-- ==== Sys2Proof/Laws/PerInstr.lean ====
section
/-!
SUPPORT. What holds of every command as syntax, one lemma for each constructor.
-/

namespace Sys2Proof

/-- The number of a command word: `MODE` in bit 31 above `LEN` (R44, R52). -/
theorem encode_toNat (i : Instr) : (encode i).toNat = 2 ^ 31 * i.mode.bit.toNat + i.len.toNat := by
  have h : (encode i).toNat = i.mode.bit.toNat <<< 31 ||| i.len.toNat := BitVec.toNat_append _ _
  rw [h, Nat.shiftLeft_eq, Nat.mul_comm, Nat.two_pow_add_eq_or_of_lt i.len.isLt]

end Sys2Proof

namespace Sys2Proof.Laws.EncodingFields

/-- The word of a command has the mode in bit 31 and the length in bits 30 to 0 (R44). -/
def Statement (i : Instr) : Prop :=
  (encode i).toNat / 2 ^ 31 = i.mode.bit.toNat ∧ (encode i).toNat % 2 ^ 31 = i.len.toNat

theorem of_toNat (i : Instr) : Statement i := by
  have h := encode_toNat i
  have hl := i.len.isLt
  constructor <;> omega

theorem convNative (len : Len) : Statement (.convNative len) := of_toNat _

theorem convSwapped (len : Len) : Statement (.convSwapped len) := of_toNat _

end Sys2Proof.Laws.EncodingFields
end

┄┄┄┄┄┄┄┄┄┄

*EXERCISE BRIEF*.
Go through the listing above and restate it word for word.

*WRITTEN RESPONSE*.
-- ==== Sys2Proof/Laws/PerInstr.lean ====
section
/-!
SUPPORT. What holds of every command as syntax, one lemma for each constructor.
-/

namespace Sys2Proof

/-- The number of a command word: `MODE` in bit 31 above `LEN` (R44, R52). -/
theorem encode_toNat (i : Instr) : (encode i).toNat = 2 ^ 31 * i.mode.bit.toNat + i.len.toNat := by
  have h : (encode i).toNat = i.mode.bit.toNat <<< 31 ||| i.len.toNat := BitVec.toNat_append _ _
  rw [h, Nat.shiftLeft_eq, Nat.mul_comm, Nat.two_pow_add_eq_or_of_lt i.len.isLt]

end Sys2Proof

namespace Sys2Proof.Laws.EncodingFields

/-- The word of a command has the mode in bit 31 and the length in bits 30 to 0 (R44). -/
def Statement (i : Instr) : Prop :=
  (encode i).toNat / 2 ^ 31 = i.mode.bit.toNat ∧ (encode i).toNat % 2 ^ 31 = i.len.toNat

theorem of_toNat (i : Instr) : Statement i := by
  have h := encode_toNat i
  have hl := i.len.isLt
  constructor <;> omega

theorem convNative (len : Len) : Statement (.convNative len) := of_toNat _

theorem convSwapped (len : Len) : Statement (.convSwapped len) := of_toNat _

end Sys2Proof.Laws.EncodingFields
end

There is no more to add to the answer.